75 Minn. 9 | Minn. | 1898
Action of ejectment. Defense, title by 15 years’ adverse possession. The court instructed the jury as follows:
“Did the defendants enter into the possession of the land fifteen years before September 1, 1897, the time this action was commenced, under a claim of right so to do, and have they remained in the actual, open, continuous, hostile and exclusive possession since that time with the intent of claiming it adversely?”
“A person has not any right, arbitrarily and without any claim of right, knowing that he has no right whatever, to go and take with a high hand wrongful possession of land, and avail himself of the statute of limitations.”
“A person cannot view a piece of land that he has no kind of interest in, no title to, and enter upon it with a view of occupying it fifteen years, and by so occupying, occupy wrongfully and without any claim of right, and does this with a view of invoking the statute of limitations.”
The meaning of these instructions is that the statute will never run in favor of a disseisor whose adverse possession originated in a naked and wilful trespass; that to set the statute in motion the entry must have been made under some color or claim of title which the disseisor claimed gave him the legal right to enter. This is clearly incorrect, for the books are full of cases where tortious entries upon and possession of land without any pretense of title or rightful claim to the land have ripened into title of adverse possession. “A disseisor,” says Lord Coke, “is where one enters intending to usurp the possession, and to oust another of his freehold.” So the whole inquiry is reduced to the fact of entering and the intent of the disseisor to usurp possession for himself to the exclusion of others.

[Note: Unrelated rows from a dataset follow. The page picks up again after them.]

-- ==== Sys2Proof/Machine/LoadStore.lean ====
section
/-! DEFINITION. Loads and stores (43_load_store_transfer_flags.md R180 to R185). -/

namespace Sys2Proof.Machine

/-- R180. -/
def lda (m : Mode) (s : State) : Out := withOperand m s fun v s => s.loadA v

/-- `LDA #nn` (R180, R106). -/
def execLdaImm (nn : Byte) (s : State) : Out := lda (.immediate nn) s

/-- `LDA nn` (R180, R107). -/
def execLdaZp (nn : Byte) (s : State) : Out := lda (.zeroPage nn) s

/-- `LDA nn,X` (R180, R108). -/
def execLdaZpx (nn : Byte) (s : State) : Out := lda (.zeroPageX nn) s

/-- `LDA hhll` (R180, R110). -/
def execLdaAbs (w : Word) (s : State) : Out := lda (.absolute w) s

/-- `LDA hhll,X` (R180, R111). -/
def execLdaAbx (w : Word) (s : State) : Out := lda (.absoluteX w) s

/-- `LDA hhll,Y` (R180, R112). -/
def execLdaAby (w : Word) (s : State) : Out := lda (.absoluteY w) s

/-- `LDA (nn,X)` (R180, R114). -/
def execLdaIzx (nn : Byte) (s : State) : Out := lda (.indexedIndirect nn) s

/-- `LDA (nn),Y` (R180, R115). -/
def execLdaIzy (nn : Byte) (s : State) : Out := lda (.indirectIndexed nn) s

/-- R181. -/
def ldx (m : Mode) (s : State) : Out := withOperand m s fun v s => s.loadX v

/-- `LDX #nn` (R181, R106). -/
def execLdxImm (nn : Byte) (s : State) : Out := ldx (.immediate nn) s

/-- `LDX nn` (R181, R107). -/
def execLdxZp (nn : Byte) (s : State) : Out := ldx (.zeroPage nn) s

/-- `LDX nn,Y` (R181, R109). -/
def execLdxZpy (nn : Byte) (s : State) : Out := ldx (.zeroPageY nn) s

/-- `LDX hhll` (R181, R110). -/
def execLdxAbs (w : Word) (s : State) : Out := ldx (.absolute w) s

/-- `LDX hhll,Y` (R181, R112). -/
def execLdxAby (w : Word) (s : State) : Out := ldx (.absoluteY w) s

/-- R182. -/
def ldy (m : Mode) (s : State) : Out := withOperand m s fun v s => s.loadY v

/-- `LDY #nn` (R182, R106). -/
def execLdyImm (nn : Byte) (s : State) : Out := ldy (.immediate nn) s

/-- `LDY nn` (R182, R107). -/
def execLdyZp (nn : Byte) (s : State) : Out := ldy (.zeroPage nn) s

/-- `LDY nn,X` (R182, R108). -/
def execLdyZpx (nn : Byte) (s : State) : Out := ldy (.zeroPageX nn) s

/-- `LDY hhll` (R182, R110). -/
def execLdyAbs (w : Word) (s : State) : Out := ldy (.absolute w) s

/-- `LDY hhll,X` (R182, R111). -/
def execLdyAbx (w : Word) (s : State) : Out := ldy (.absoluteX w) s

/-- A store (R183 to R185): exactly one bus write and no read of the target; no flag is written. -/
def store (m : Mode) (s : State) (v : Byte) : Out :=
  proceed (resolve m s) fun (ea, s) => proceed (s.memWrite ea v) fun s => .next s

/-- `STA nn` (R183, R107). -/
def execStaZp (nn : Byte) (s : State) : Out := store (.zeroPage nn) s s.a

/-- `STA nn,X` (R183, R108). -/
def execStaZpx (nn : Byte) (s : State) : Out := store (.zeroPageX nn) s s.a

/-- `STA hhll` (R183, R110). -/
def execStaAbs (w : Word) (s : State) : Out := store (.absolute w) s s.a

/-- `STA hhll,X` (R183, R111). -/
def execStaAbx (w : Word) (s : State) : Out := store (.absoluteX w) s s.a

/-- `STA hhll,Y` (R183, R112). -/
def execStaAby (w : Word) (s : State) : Out := store (.absoluteY w) s s.a

/-- `STA (nn,X)` (R183, R114). -/
def execStaIzx (nn : Byte) (s : State) : Out := store (.indexedIndirect nn) s s.a

/-- `STA (nn),Y` (R183, R115). -/
def execStaIzy (nn : Byte) (s : State) : Out := store (.indirectIndexed nn) s s.a

/-- `STX nn` (R184, R107). -/
def execStxZp (nn : Byte) (s : State) : Out := store (.zeroPage nn) s s.x

/-- `STX nn,Y` (R184, R109). -/
def execStxZpy (nn : Byte) (s : State) : Out := store (.zeroPageY nn) s s.x

/-- `STX hhll` (R184, R110). -/
def execStxAbs (w : Word) (s : State) : Out := store (.absolute w) s s.x

/-- `STY nn` (R185, R107). -/
def execStyZp (nn : Byte) (s : State) : Out := store (.zeroPage nn) s s.y

/-- `STY nn,X` (R185, R108). -/
def execStyZpx (nn : Byte) (s : State) : Out := store (.zeroPageX nn) s s.y

/-- `STY hhll` (R185, R110). -/
def execStyAbs (w : Word) (s : State) : Out := store (.absolute w) s s.y

end Sys2Proof.Machine
end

To make a disseisin it is not necessary that the disseisor should enter under color of title, or should either believe or assert that he had a right to enter. It is only necessary that he enter and take possession of the lands as if they were his own, and with the intention of holding for himself to the exclusion of all others. This appropriation once made, and possession once begun, the presence or absence of good faith of the possessor, or whether the possession originated in a naked trespass, or was taken under color or claim of title, is wholly immaterial.
The question of color of title is only material in so far as the possession claimed is derived from and depends upon the instrument constituting the color of title; that is, it applies only to the constructive possession which such an instrument gives the claimant under it. See Sedgwick & W. Tit. c. 29; Bryan v. Atwater, 5 Day, 181. This adverse intent to oust the owner, and possess for himself, may be generally evidenced by the character of the possession and the acts of ownership of the occupant; and according to the bill of exceptions evidence of this character was introduced from which the jury would, in the absence of any explanatory evidence, have been justified in finding that the defendants’ possession was adverse. Hence, presumably, the error in the charge was prejudicial.
Order reversed, and a new trial granted.